— Месяц тут сидишь — и к родной матери ни ногой?
Ответа Боларда Майка снова не расслышала. Дожевывая лапшу, на цыпочках подкралась, приложила ухо к перегородке.
— Ладно, повидались, я рада, — в голосе Дигны как-то не слышалось ни радости, ни теплоты. — А ее зачем приволок?
— Я женюсь.
Старая баронесса Смарда хмыкнула:
— Совет вам да любовь. А я каким боком здесь?
— Девочка останется с тобой.
— Вот что, сынок, ты долго думал?
— А что? — спросил Болард осторожно.
— А то, я с Налью, дурой истеричной…
— Тише!..
— Рот мне не затыкай! Пусть слушает! — заорала Дигна. Упало, грохнуло что-то тяжелое. Зазвенело стекло. — Пятнадцать лет убила. Рыдать да бездельничать — весь прок. Хоть бы раз, хоть бы словечком… Так хоть знала, чего мучилась. А с этой… иди с этой, и весь мой сказ.
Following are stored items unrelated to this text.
/-- The host writes of a record in its slot: encrypted with its tag in a session (R390). -/
def writeRecord (c : CtxNo) (rec : Bytes) (s : State) : State :=
  let r := s.ring c
  let slot := srSlot r.srCtl
  let a := hostAddr r.srBaseLo r.srBaseHi + slot * (r.srHead.toNat % 2 ^ srLog r.srCtl)
  match (s.ctx c).sec.session with
  | none => s.emit (.hostWrite a rec)
  | some k =>
    let ct := sessCrypt k.mhEnc 2 3 c k.srIdx rec
    ((s.emit (.hostWrite a ct)).emit (.hostWrite (a + slot - 16) (sessTag k.mhMac 2 3 c k.srIdx ct))).modSec
      (fun y => { y with session := some { k with srIdx := k.srIdx + 1 } }) c

/-- A committed record cannot be written any more: the link, the ring's EN or a CONFIDENTIAL context's session is gone (R213,
R391, R437), or it does not fit beside the tag of a session that has come (R390). -/
def recordGone (s : State) (c : CtxNo) (x : Committed) : Bool :=
  !s.ports.linkUp || !bit (s.ring c).srCtl 31 || lacksSession s c
    || ((s.ctx c).sec.session.isSome && decide (srSlot (s.ring c).srCtl < x.record.length + 16))

/-- One record is delivered once its Signet is complete; a follower delivers none (R318). A record that cannot be written any
more counts as not delivered. -/
def deliverRecord (c : CtxNo) (s : State) : State :=
  match nextRecord (s.ring c) with
  | none => s
  | some x =>
    match x.signet with
    | none => s
    | some g =>
      if s.follows then s
      else if recordGone s c x then
        let s := if s.ports.linkUp && bit (s.ring c).srCtl 31 && !lacksSession s c then srecFormat c s else s
        s.modRing (fun r =>
          let r := replaceRecord x { x with lost := true } r
          { r with srGap := r.srGap + 1, gap := if (nextRecord r).isSome then r.gap else r.gap + x.gap + 1,
                   committed := match nextRecord r with
                     | some y => r.committed.map fun z => if z = y then { z with gap := z.gap + x.gap + 1 } else z
                     | none => r.committed }) c
      else
        let s := writeRecord c (finishRecord (s.ring c) x g) s
        let s := setRing (fun r => { replaceRecord x { x with delivered := true } r with srHead := r.srHead + 1 }) c s
        let s := s.emit (.msix (bits (s.ring c).srCtl.toNat 16 11))
        if relays s then sendItem 3 c (leBytes 8 x.step ++ leBytes 4 (s.ring c).srHead.toNat) s else s

/-! ## Requests (R206, R390, R438) -/

/-- Ring entries of a context that the port holds. -/
def entriesHeld (s : State) (c : CtxNo) : Nat :=
  (s.ring c).queue.length + (s.ring c).fetched.length
    + (s.inbox.filter fun i => match i.kind with | .request d _ => d = c | _ => false).length

/-- The port may fetch the ring's next entry (R206, R318, R391, R437). -/
def mayFetch (s : State) (c : CtxNo) : Bool :=
  let r := s.ring c
  bit r.rqCtl 31 && decide (r.rqTail ≠ r.rqHead) && s.leads && s.ports.linkUp && s.running c && !lacksSession s c && !r.authStop
    && decide (entriesHeld s c < 256) && !s.cast.replay && s.startup.ready

/-- Position of entry RQ_HEAD in the ring (R235). -/
def rqPlace (r : Ring) : Nat := r.rqHead.toNat % 2 ^ rqLog r.rqCtl

/-- The reads of host memory for the next entry: the entry, and in a session its tag (R206, R390). -/
def fetchReads (c : CtxNo) (s : State) : State :=
  let r := s.ring c
  let x := (s.ctx c).sec
  let s := s.emit (.ringFetch (hostAddr r.rqBaseLo r.rqBaseHi + 64 * rqPlace r) 64)
  if x.session.isSome then s.emit (.ringFetch (x.rqTagLo.toNat / 16 * 16 + x.rqTagHi.toNat * 2 ^ 32 + 16 * rqPlace r) 16) else s

/-- An entry answered by host memory: in a session its tag is checked and it is decrypted (R390). -/
def takeEntry (c : CtxNo) (data tag : Bytes) (s : State) : State :=
  let d := (s.ring c).doorbell
  let s := setRing (fun r => { r with rqHead := r.rqHead + 1, fails := 0 }) c s
  match (s.ctx c).sec.session with
  | none => s.modRing (fun r => { r with fetched := r.fetched ++ [(slice data 0 64, d)] }) c
  | some k =>
    let ct := slice data 0 64
    let s' := s.modSec (fun y => { y with session := some { k with rqIdx := k.rqIdx + 1 } }) c
    if sessTag k.hmMac 1 2 c k.rqIdx ct = slice tag 0 16 then
      s'.modRing (fun r => { r with fetched := r.fetched ++ [(sessCrypt k.hmEnc 1 2 c k.rqIdx ct, d)] }) c
    else
      raiseAt evSessionAuth (some c) 0xB000 0xFFFF false false []
        (endSession c (s.modRing (fun r => { r with authStop := true }) c))

/-- REQUEST_FETCH: a poisoned completion is fetched again, and the fourth failure of one entry stops the ring (R438). -/
def fetchRequest (c : CtxNo) (reply : FetchReply) (s : State) : State :=
  if mayFetch s c then
    let s := fetchReads c s
    match reply with
    | .entry data tag => takeEntry c data tag s
    | .poisoned =>
      let n := (s.ring c).fails + 1
      if n < 4 then s.modRing (fun r => { r with fails := n }) c
      else raise evPcieDown [] (s.modRing (fun r => { r with fails := 0, rqCtl := r.rqCtl &&& 0x7FFFFFFF }) c)
  else s

/-- Aperture writes posted before the doorbell have all become visible (R206). -/
def doorbellMet (s : State) (d : Nat) : Bool :=
  !(s.bezel.queue.any fun q => match q.2 with | .write _ _ _ p _ _ => decide (p < d) | _ => false)
    && !(s.effects.any fun e => match e.kind with | .hostWrite _ _ _ _ p => decide (p < d ∧ s.bead + 1 < e.due) | _ => false)

/-- Places of a context's queue that are taken, with those of the requests and cancels on their way (R206). -/
def placesTaken (s : State) (c : CtxNo) : Nat :=
  (s.ring c).queue.length
    + (s.inbox.filter fun i => match i.kind with | .request d _ => d = c | .cancel d _ => d = c | _ => false).length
Майка под стеной беззвучно зарыдала. Болард, точно подстегнутый этими слезами, еще пробовал что-то доказывать и уговаривать. Простучали звонкие шаги:
— На!
— Что это?
— Дом я продала. Назад возвращаюсь.
— Как?
— А так, — с торжеством объявила Дигна. — Виктор теперь свободен, пора и мне о счастье подумать.
Майка со всхлипом сползла по стене.
Глава 24.
1989 год, июнь. Гомель —
1492 год, июнь. Окрестности Эйле
— Вы чего, подрались, что ли? — шлепая босиком по мокрой траве, к штакетнику на границе участков продирался Симочка, любитель истории о воробье. Смачно зевал, почесывал голое пузо и шлепал ладонями по плечам, отгоняя комаров. — Чего орете? И где пропадали?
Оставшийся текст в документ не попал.